The report confirms previously released flash estimate showing Romania’s GDP grew by 4.3 percent year-on-year and by 1.9 percent quarter-to-quarter in Q3 2018.
Romania’s economy rose by 4.2 percent year-on-year in the first nine months of this year, up to RON 663.2 billion (EUR 142.6 billion), according to INS.
The GDP growth rate recorded in Q3 2018 was mainly due to the increase in agricultural production, by 11.9 percent compared to July-September 2017, in information and communications sector (+7.9 percent), in in professional, scientific and technical activities (+5 percent) and industry (+4.4 percent).
Construction was the only sector in Romania which declined in Q3 2018, by 8.5 percent year-on-year.
Last year, Romania posted a GDP growth rate of 6.9 percent, the highest in Europe.
The growth rate recorded in 2017 is also the highest since 2008 in Romania and is due mainly to government-led increase in households’ consumption.
Economic slow down
But Romania’s economy showed the first signs of slowdown this year, as consumer spending loses steam and the government has lower fiscal space to nourish its wage-led growth model.

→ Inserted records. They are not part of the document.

/-- R105, R141: an offset, gain or skew needs no value outside its range. -/
def Terms.fits (t : Terms) : Bool := t.limited.o == t.o && t.limited.g == t.g && t.limited.tau == t.tau

end Sys2Proof

namespace Sys2Proof.Machine

/-! ## Temperature sets (R141 to R143) -/

def setTemp (k : Nat) : Int := ([1000, 2500, 4000, 5500, 7000][k]?).getD 0

/-- R141: the contents of a set: what a run wrote, or the factory's, each in the range of its field. -/
def State.calSet (s : State) (c k : Nat) : CalSet :=
  match aget (s.chan c).sets k with
  | some x => x
  | none =>
    let common : Terms := { o := (Config.factoryCommon c k).1, g := (Config.factoryCommon c k).2 }
    { source := 0, updates := 0, updatedVt := Config.factorySetVt c k, common := (common.limited.o, common.limited.g)
      slices := (List.range 9).map fun i =>
        let (o, g, tau, beta) := Config.factorySlice c k i
        ({ o, g, tau, beta } : Terms).limited }

def rowAt (l : List Terms) (i : Nat) : Terms := (l[i]?).getD {}

/-- A set as nine slices' terms after its common term. -/
def CalSet.rows (x : CalSet) : List Terms := { o := x.common.1, g := x.common.2 } :: x.slices

def zeroRows : List Terms := List.replicate 10 {}

def State.setOk (s : State) (c k : Nat) : Bool := !(s.chan c).badSets.getLsbD k

/-- R142: the valid set nearest a temperature, the lower on a tie; zero with none valid. -/
def State.nearestValid (s : State) (c : Nat) (t : Int) : Option Nat :=
  ((List.range 5).filter (s.setOk c)).foldl (fun best k =>
    match best with
    | none => some k
    | some b => if (t - setTemp k).natAbs < (t - setTemp b).natAbs then some k else some b) none

def State.nearestRows (s : State) (c : Nat) (t : Int) : List Terms :=
  match s.nearestValid c t with
  | some k => (s.calSet c k).rows
  | none => zeroRows

/-- R142: one field of an interpolation, rounded to nearest, a tie upward (DESIGN CHOICE, log entry 234). -/
def lerp (w a b : Int) : Int := a + ((b - a) * w + 32768) / 65536

def lerpTerms (w : Int) (a b : Terms) : Terms :=
  { o := lerp w a.o b.o, g := lerp w a.g b.g, tau := lerp w a.tau b.tau, beta := lerp w a.beta b.beta }

/-- R142: the sets a temperature needs: one, or two neighbours. -/
def setsFor (t : Int) : List Nat :=
  if t ≤ 1000 then [0]
  else if 7000 ≤ t then [4]
  else
    let i := ((t - 1001) / 1500).toNat
    if t = setTemp (i + 1) then [i + 1] else [i, i + 1]

/-- R142: the common term and the nine relative terms at a temperature. -/
def State.interpRows (s : State) (c : Nat) (t : Int) : List Terms :=
  if t ≤ 1000 ∨ 7000 ≤ t then s.nearestRows c t
  else
    match setsFor t with
    | [k] => if s.setOk c k then (s.calSet c k).rows else s.nearestRows c t
    | [i, j] =>
      if s.setOk c i && s.setOk c j then
        (s.calSet c i).rows.zipWith (lerpTerms ((t - setTemp i) * 65536 / 1500)) (s.calSet c j).rows
      else s.nearestRows c t
    | _ => zeroRows

/-- R156: a set in use at the present temperature is replaced by another. -/
def State.setFallback (s : State) (c : Nat) : Bool := (setsFor s.cal.tFilt).any fun k => !s.setOk c k

def addTerms (a b : Terms) : Terms := { o := a.o + b.o, g := a.g + b.g, tau := a.tau + b.tau, beta := a.beta + b.beta }
def subTerms (a b : Terms) : Terms := { o := a.o - b.o, g := a.g - b.g, tau := a.tau - b.tau, beta := a.beta - b.beta }


/-- R126: what is taken from eight numbers so that the rest sums to zero: their mean, its remainder from the first ones (log entry 52). -/
def centreOf (l : List Int) (j : Nat) : Int := l.sum / 8 + (if j < (l.sum % 8).toNat then 1 else 0)

/-- R126: the relative terms of the eight slices in service sum to zero for each coefficient. -/
def Channel.recentre (x : Channel) (common : Terms) (live : List Terms) : List Terms :=
  let rel := (List.range 8).map fun p => subTerms (rowAt live (x.sliceAt p)) common
  (List.range 9).map fun i =>
    match x.phaseOf i with
    | some j => subTerms (rowAt live i)
        { o := centreOf (rel.map (·.o)) j, g := centreOf (rel.map (·.g)) j, tau := centreOf (rel.map (·.tau)) j
          beta := centreOf (rel.map (·.beta)) j }
    | none => rowAt live i

/-- R126, R138, R142: the coefficients that a background trim asks for: common, relative and trim for each slice. -/
def State.neededFor (s : State) (c : Nat) (trim : List Terms) : List Terms :=
  let rows := s.interpRows c s.cal.tFilt
  (s.chan c).recentre (rowAt rows 0) ((List.range 9).map fun i => addTerms (rowAt rows 0) (addTerms (rowAt rows (i + 1)) (rowAt trim i)))

/-- The live coefficients with a background trim: what it asks for, within the ranges. -/
def State.liveFor (s : State) (c : Nat) (trim : List Terms) : List Terms := (s.neededFor c trim).map Terms.limited

/-- R105: slices that need coefficients outside the ranges are faulty. -/
def State.declareLimits (s : State) (c : Nat) (l : List Terms) : State :=
  s.each ((List.range 9).filter fun i => !(rowAt l i).fits) fun s i => s.declareFaulty c (Fin.ofNat 9 i) .trimLimit

/-- R132, R138: whether a coefficient moved beyond its deadband. -/
def beyondDeadband (a b : Terms) : Bool :=
  decide (5 < (a.o - b.o).natAbs ∨ 5 < (a.g - b.g).natAbs ∨ 5 < (a.tau - b.tau).natAbs ∨ 10 < (a.beta - b.beta).natAbs)

/-! ## Gates (R131, R133) -/

/-- R131: two sub-bands at least 4 apart that each hold −50 dBFS. -/
def wideBand (bands : List Int) : Bool :=
  let on := ((List.range 16).zip bands).filter fun b => decide (-5000 ≤ b.2)
  on.any fun a => on.any fun b => decide (a.1 + 4 ≤ b.1)

/-- R131: the reason bits of the gates before quality. -/
def gateBits (total valid ovr : Nat) (e : WindowEstimate) : Nat :=
  let tone := e.images.any fun i => decide (-5000 ≤ i.2.1 ∧ 2000 ≤ i.2.2)
  boolNat (decide (e.rms < 32)) + 2 * boolNat (decide (total < 10 * ovr)) + 4 * boolNat (!wideBand e.bands)
    + 8 * boolNat tone + 32 * boolNat (decide (2 * valid < total))

/-- R131: the components an ensemble window's gates withhold: o, g, τ, β. -/
def withheld (bits : Nat) (e : WindowEstimate) : Bool × Bool × Bool × Bool :=
  let b (i : Nat) : Bool := bits.testBit i
  let even := e.images.any fun i => i.1 % 2 == 0 && decide (-5000 ≤ i.2.1 ∧ 2000 ≤ i.2.2)
  let all := b 1 || b 5
  (all || (b 3 && even), all || b 0 || b 3, all || b 0 || b 2 || b 3, all || b 0 || b 2 || b 3)

/-- R132: a block's estimate enters a window. -/
def Moments.add (m : Moments) (t : Terms) : Moments :=
  { n := m.n + 1
    sum := { o := m.sum.o + t.o, g := m.sum.g + t.g, tau := m.sum.tau + t.tau, beta := m.sum.beta + t.beta }
    sq := { o := m.sq.o + t.o ^ 2, g := m.sq.g + t.g ^ 2, tau := m.sq.tau + t.tau ^ 2, beta := m.sq.beta + t.beta ^ 2 } }

/-- R132: 20 log₁₀(u_t / u) in steps of 0.25 dB, rounded down, from 0 to 255; u is the standard deviation of n block estimates (about their
mean, over n: DESIGN CHOICE, log entry 53) divided by √n, so u² is (n Σx² − (Σx)²) / n³. -/
def qualityCode (target n : Nat) (sum sq : Int) : Byte :=
  let d := (n * sq - sum ^ 2).toNat
  if n = 0 then 0
  else BitVec.ofNat 8 ((List.range 256).filter fun k => decide (1 ≤ k ∧ 10 ^ k * d ^ 40 ≤ (target ^ 2 * n ^ 3) ^ 40)).length

/-- R132: the target uncertainties in the units of block estimates. -/
def Moments.quality (m : Moments) : Quality :=
  { o := qualityCode 50000 m.n m.sum.o m.sq.o, g := qualityCode 50000 m.n m.sum.g m.sq.g
    tau := qualityCode 20000 m.n m.sum.tau m.sq.tau, beta := qualityCode 40000 m.n m.sum.beta m.sq.beta }

/-- R132: the figure of an ensemble estimate is that of the largest uncertainty of the eight slices in service. -/
def worstQuality (l : List Moments) : Quality :=
  match l.map Moments.quality with
  | [] => {}
  | q :: rest => 
    let low (a b : Byte) : Byte := if b < a then b else a
    rest.foldl (fun a b => { o := low a.o b.o, g := low a.g b.g, tau := low a.tau b.tau, beta := low a.beta b.beta }) q

/-- R131, R133: the reason bits and the components withheld, quality included. -/
def judge (qMin total valid ovr : Nat) (q : Quality) (e : WindowEstimate) : Nat × (Bool × Bool × Bool × Bool) :=
  let bits := gateBits total valid ovr e
  let (o, g, tau, beta) := withheld bits e
  let low (q : Byte) : Bool := decide (q.toNat < qMin)
  let lowAny := (!o && low q.o) || (!g && low q.g) || (!tau && low q.tau) || (!beta && low q.beta)
  let clean := bits &&& 15 == 0
  (bits + 16 * boolNat (clean && lowAny), (o || low q.o, g || low q.g, tau || low q.tau, beta || low q.beta))

/-- R131, R133: the components of a pair estimate that are withheld: o, g, τ, β. -/
def pairWithheld (qMin total valid ovr : Nat) (q : Quality) (e : Estimate) : Bool × Bool × Bool × Bool :=
  let all := decide (total < 10 * ovr) || decide (2 * valid < total)
  let small := decide (e.rms < 32)
  let low (q : Byte) : Bool := decide (q.toNat < qMin)
  (all || low q.o, all || small || low q.g, all || small || low q.tau, all || small || !wideBand e.bands || low q.beta)

/-- Take the components of `b` that are not withheld. -/
def mixTerms (h : Bool × Bool × Bool × Bool) (a b : Terms) : Terms :=
  { o := if h.1 then a.o else b.o, g := if h.2.1 then a.g else b.g, tau := if h.2.2.1 then a.tau else b.tau
    beta := if h.2.2.2 then a.beta else b.beta }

INS data show that household final consumption expenditure, the index measuring what people – acting either individually or collectively – spend on goods and services to satisfy their needs and wants, rose by 5 percent in January-September 2018 year-on-year, easing from 10.2 percent in 2017.
During the last few years, the government adopted a strategy of wage-led growth, stimulating household consumption and GDP growth rates, but this model has generated larger fiscal and current account deficits.
Many economists insist Romania should change the economic model in order to obtain real long-term economic and social development.
Romania is still the second-poorest EU country if we look at the more relevant GDP/capita index, with EUR 9,600 per inhabitant in 2017.